Rio Tinto chairman Dominic Barton says the mining giant is committed to building its footprint in Mongolia, even as capital gets more expensive, and intense competition fuels high prices in the critical minerals mergers and acquisitions space.
Mr Barton also acknowledged that Rio had not always lived up to expectations in Mongolia, where it is counting on Oyu Tolgoi to become the world’s fourth-largest copper mine by 2030.
“We are committed to learning from that,” he told the Mongolia Economic Forum in Ulaanbaatar on Monday.
Rio chairman Dominic Barton on his feet at the Mongolia Economic Forum on Monday.
“Industry must invest for the long term. There may be bumps in the road, but if the relationship is built on a shared vision and ambition, then these will be just that – bumps in the road.”
Rio and the Mongolian government have been able to resolve many of their differences since early last year, when Rio agreed to waive the $US2.4 billion ($3.6 billion) debt the Mongolian government owed to the Oyu Tolgoi project.
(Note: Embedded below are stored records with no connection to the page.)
-- ==== Sys2Proof/Laws/Tables.lean ====
section
/-! SUPPORT. Sparse tables, the register file and memory: what a read gives after a write, and that every operation keeps the
canonical form. -/

namespace Sys2Proof.Machine

variable {β : Type}

/-! ### look, drop, insertAt, put -/

@[simp] theorem look_nil (k : Nat) : look k ([] : List (Nat × β)) = none := rfl

theorem look_cons (k : Nat) (e : Nat × β) (l : List (Nat × β)) : look k (e :: l) = if e.1 = k then some e.2 else look k l := rfl

theorem look_drop_self (k : Nat) (l : List (Nat × β)) : look k (drop k l) = none := by
  induction l with
  | nil => rfl
  | cons e t ih =>
    by_cases h : e.1 = k
    · simpa [drop, h] using ih
    · simpa [drop, h, look_cons] using ih

theorem look_drop_ne {j k : Nat} (h : j ≠ k) (l : List (Nat × β)) : look j (drop k l) = look j l := by
  induction l with
  | nil => rfl
  | cons e t ih =>
    by_cases he : e.1 = k
    · have hj : e.1 ≠ j := fun hj => h (hj ▸ he)
      simpa [drop, he, look_cons, (he ▸ hj : k ≠ j)] using ih
    · by_cases hj : e.1 = j
      · simp [drop, look_cons, hj, h]
      · simpa [drop, he, look_cons, hj] using ih

theorem look_insertAt_ne {j k : Nat} (h : j ≠ k) (v : β) (l : List (Nat × β)) : look j (insertAt k v l) = look j l := by
  induction l with
  | nil => simp [insertAt, look_cons, h.symm]
  | cons e t ih =>
    unfold insertAt
    split
    · simp [look_cons, h.symm]
    · simp [look_cons, ih]

theorem look_insertAt_self (k : Nat) (v : β) (l : List (Nat × β)) (h : look k l = none) : look k (insertAt k v l) = some v := by
  induction l with
  | nil => simp [insertAt, look_cons]
  | cons e t ih =>
    rw [look_cons] at h
    by_cases he : e.1 = k
    · simp [he] at h
    · unfold insertAt
      split
      · simp [look_cons]
      · simp only [he, if_false] at h
        simp [look_cons, he, ih h]

theorem look_put_self (k : Nat) (v : β) (l : List (Nat × β)) : look k (put k v l) = some v :=
  look_insertAt_self k v _ (look_drop_self k l)

theorem look_put_ne {j k : Nat} (h : j ≠ k) (v : β) (l : List (Nat × β)) : look j (put k v l) = look j l := by
  rw [put, look_insertAt_ne h, look_drop_ne h]

/-! ### The canonical form -/

/-- Keys strictly rising, as a statement about all pairs of entries. -/
theorem ascending_iff (l : List (Nat × β)) : ascending l = true ↔ l.Pairwise (fun a b => a.1 < b.1) := by
  induction l with
  | nil => simp [ascending]
  | cons a t ih =>
    cases t with
    | nil => simp [ascending]
    | cons b u =>
      rw [ascending, Bool.and_eq_true, ih, decide_eq_true_eq, List.pairwise_cons (a := a)]
      refine ⟨fun h => ⟨fun c hc => ?_, h.2⟩, fun h => ⟨h.1 b (by simp), h.2⟩⟩
      rcases List.mem_cons.1 hc with rfl | hc
      · exact h.1
      · exact Nat.lt_trans h.1 ((List.pairwise_cons.1 h.2).1 c hc)

theorem ascending_filter (p : Nat × β → Bool) {l : List (Nat × β)} (h : ascending l = true) : ascending (l.filter p) = true :=
  (ascending_iff _).2 (((ascending_iff _).1 h).filter p)

theorem ascending_drop (k : Nat) {l : List (Nat × β)} (h : ascending l = true) : ascending (drop k l) = true :=
  ascending_filter _ h

theorem mem_insertAt {k : Nat} {v : β} {e : Nat × β} {l : List (Nat × β)} (h : e ∈ insertAt k v l) : e = (k, v) ∨ e ∈ l := by
  induction l with
  | nil => simpa [insertAt] using h
  | cons a t ih =>
    unfold insertAt at h
    split at h
    · simpa using h
    · rcases List.mem_cons.1 h with rfl | h
      · simp
      · rcases ih h with h | h <;> simp [h]

theorem ascending_insertAt {k : Nat} (v : β) {l : List (Nat × β)} (h : ascending l = true) (hk : ∀ e ∈ l, e.1 ≠ k) :
    ascending (insertAt k v l) = true := by
  rw [ascending_iff] at *
  induction l with
  | nil => simp [insertAt]
  | cons a t ih =>
    rw [List.pairwise_cons] at h
    unfold insertAt
    split
    · next hlt =>
      refine List.pairwise_cons.2 ⟨fun e he => ?_, List.pairwise_cons.2 h⟩
      rcases List.mem_cons.1 he with rfl | he
      · exact hlt
      · exact Nat.lt_trans hlt (h.1 e he)
    · next hge =>
      have hne := hk a (by simp)
      refine List.pairwise_cons.2 ⟨fun e he => ?_, ih h.2 (fun e he => hk e (List.mem_cons_of_mem _ he))⟩
      rcases mem_insertAt he with rfl | he
      · exact Nat.lt_of_le_of_ne (Nat.le_of_not_lt hge) hne
      · exact h.1 e he

theorem ascending_put (k : Nat) (v : β) {l : List (Nat × β)} (h : ascending l = true) : ascending (put k v l) = true := by
  refine ascending_insertAt v (ascending_drop k h) (fun e he => ?_)
  simpa [drop] using (List.mem_filter.1 he).2

/-! ### The register file -/

/-- A field reads as what was set, cut to its width. -/
theorem regGet_regSet (r : List (Nat × Nat)) (f : Fld) (v : Nat) : regGet (regSet r f v) f = v % 2 ^ f.w := by
  unfold regGet regSet
  split
  · next h => rw [look_drop_self]; exact h.symm
  · rw [look_put_self]; rfl

/-- A field with another key reads as before. -/
theorem regGet_regSet_ne {f g : Fld} (h : g.key ≠ f.key) (r : List (Nat × Nat)) (v : Nat) : regGet (regSet r f v) g = regGet r g := by
  unfold regGet regSet
  split
  · rw [look_drop_ne h]
  · rw [look_put_ne h]

theorem ascending_regSet (f : Fld) (v : Nat) {r : List (Nat × Nat)} (h : ascending r = true) : ascending (regSet r f v) = true := by
  unfold regSet
  split
  · exact ascending_drop _ h
  · exact ascending_put _ _ h

/-- A property that every step of a fold keeps. -/
theorem foldl_keeps {α γ : Type} (P : γ → Prop) {f : γ → α → γ} (hf : ∀ c e, P c → P (f c e)) (l : List α) {c : γ} (h : P c) :
    P (l.foldl f c) := by
  induction l generalizing c with
  | nil => exact h
  | cons e l ih => exact ih (hf c e h)

theorem ascending_regsOver (upper : List (Nat × Nat)) {base : List (Nat × Nat)} (h : ascending base = true) :
    ascending (regsOver upper base) = true :=
  foldl_keeps (fun r => ascending r = true) (fun _ e hr => ascending_put e.1 e.2 hr) upper h

theorem ascending_pokeWord (accs : List Acc) (a mask val : Nat) {r : List (Nat × Nat)} (h : ascending r = true) :
    ascending (pokeWord accs r a mask val) = true :=
  foldl_keeps (fun r => ascending r = true)
    (fun _ f hr => by
      dsimp only
      split
      · exact ascending_regSet f _ hr
      · exact hr)
    (fieldsAt a) h

theorem ascending_dirChange (k d : Nat) {r : List (Nat × Nat)} (h : ascending r = true) :
    ascending ((dirChange k d).foldl (fun r p => regSet r p.1 p.2) r) = true :=
  foldl_keeps (fun r => ascending r = true) (fun _ p hr => ascending_regSet p.1 p.2 hr) _ h

theorem ascending_pokeNet (e : Nat × Nat) {r : List (Nat × Nat)} (h : ascending r = true) : ascending (pokeNet r e) = true := by
  unfold pokeNet
  apply ascending_pokeWord
  split
  · exact h
  · exact ascending_dirChange _ _ h

theorem ascending_pokeLimit (e : Nat × Nat) {r : List (Nat × Nat)} (h : ascending r = true) : ascending (pokeLimit r e) = true :=
  foldl_keeps (fun r => ascending r = true)
    (fun _ f hr => by
      dsimp only
      split
      · exact ascending_regSet f _ hr
      · exact hr)
    (fieldsAt e.1) h

theorem ascending_pokeRec (rs : List ARec) (type : Nat) {r : List (Nat × Nat)} (h : ascending r = true) :
    ascending (pokeRec rs type r) = true :=
  foldl_keeps (fun r => ascending r = true) (fun _ e hr => by
    split
    · exact ascending_pokeNet e hr
    · split
      · exact ascending_pokeLimit e hr
      · exact ascending_pokeWord _ e.1 _ e.2 hr) _ h

theorem ascending_unitRegs (rs : List ARec) {r : List (Nat × Nat)} (h : ascending r = true) : ascending (unitRegs rs r) = true :=
  foldl_keeps (fun r => ascending r = true) (fun _ e hr => ascending_pokeRec rs e hr) _
    (ascending_pokeRec _ _ (ascending_pokeRec _ _ h))

/-! ### Memory -/

theorem memRead_memWrite (m : List Host.Cell) (a : Nat) (b : Byte) : memRead (memWrite m a b) a = b := by
  unfold memRead memWrite
  split
  · next h => rw [look_drop_self]; exact h.symm
  · rw [look_put_self]; rfl

theorem memRead_memWrite_ne {a c : Nat} (h : c ≠ a) (m : List Host.Cell) (b : Byte) : memRead (memWrite m a b) c = memRead m c := by
  unfold memRead memWrite
  split
  · rw [look_drop_ne h]
  · rw [look_put_ne h]

/-- A byte outside the stored range reads as before. -/
theorem memRead_memStore_out {c : Nat} (bs : List Byte) :
    ∀ (m : List Host.Cell) (a : Nat), c < a ∨ a + bs.length ≤ c → memRead (memStore m a bs) c = memRead m c := by
  induction bs with
  | nil => intro m a _; rfl
  | cons b t ih =>
    intro m a h
    rw [List.length_cons] at h
    rw [memStore, ih _ _ (by omega), memRead_memWrite_ne (by omega)]

/-- A byte of the stored range reads as what was stored. -/
theorem memRead_memStore_in (bs : List Byte) :
    ∀ (m : List Host.Cell) (a i : Nat) (hi : i < bs.length), memRead (memStore m a bs) (a + i) = bs[i] := by
  induction bs with
  | nil => intro m a i hi; exact absurd hi (by simp)
  | cons b t ih =>
    intro m a i hi
    cases i with
    | zero => rw [memStore, memRead_memStore_out _ _ _ (by omega)]; exact memRead_memWrite m a b
    | succ i =>
      rw [memStore, show a + (i + 1) = a + 1 + i from by omega, ih _ _ _ (by simpa using hi)]
      rfl

theorem memory_wf_iff (m : List Host.Cell) : Memory.wf m = true ↔ ascending m = true ∧ ∀ c ∈ m, c.2 ≠ memDefault := by
  simp [Memory.wf, Bool.and_eq_true, List.all_eq_true]

theorem memory_wf_filter (p : Host.Cell → Bool) {m : List Host.Cell} (h : Memory.wf m = true) : Memory.wf (m.filter p) = true := by
  rw [memory_wf_iff] at *
  exact ⟨ascending_filter p h.1, fun c hc => h.2 c (List.mem_filter.1 hc).1⟩

theorem memory_wf_memWrite (a : Nat) (b : Byte) {m : List Host.Cell} (h : Memory.wf m = true) : Memory.wf (memWrite m a b) = true := by
  unfold memWrite
  split
  · exact memory_wf_filter _ h
  · next hb =>
    rw [memory_wf_iff] at *
    refine ⟨ascending_put _ _ h.1, fun c hc => ?_⟩
    rcases mem_insertAt hc with rfl | hc
    · exact hb
    · exact h.2 c (List.mem_filter.1 hc).1

theorem memory_wf_memStore (bs : List Byte) : ∀ (m : List Host.Cell) (a : Nat), Memory.wf m = true → Memory.wf (memStore m a bs) = true := by
  induction bs with
  | nil => intro m a h; exact h
  | cons b t ih => intro m a h; exact ih _ _ (memory_wf_memWrite a b h)

theorem memory_wf_memForget (lo hi : Nat) {m : List Host.Cell} (h : Memory.wf m = true) : Memory.wf (memForget m lo hi) = true :=
  memory_wf_filter _ h

theorem memory_wf_fwLoad (base : Nat) (b : List Byte) {m : List Host.Cell} (h : Memory.wf m = true) :
    Memory.wf (fwLoad m base b) = true :=
  memory_wf_memStore _ _ _ (memory_wf_memForget _ _ h)

end Sys2Proof.Machine
end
One of few remaining sore points between Rio and the current Mongolian government is over taxes related to Oyu Tolgoi. International arbitration proceedings in the long-running tax dispute have been on hold while they discuss a resolution.
Mr Barton said $US15.4 billion had been invested in developing Oyu Tolgoi since 2010, with more to come as Rio looked to ramp up the operation.
Rio is betting big on the world facing a massive shortfall of copper in the electrification of the global economy. “To deliver on our net zero goals and deliver 3.5 per cent GDP growth, the world will require more than 700 million tonnes of copper over the next 25 years,” Mr Barton told the conference.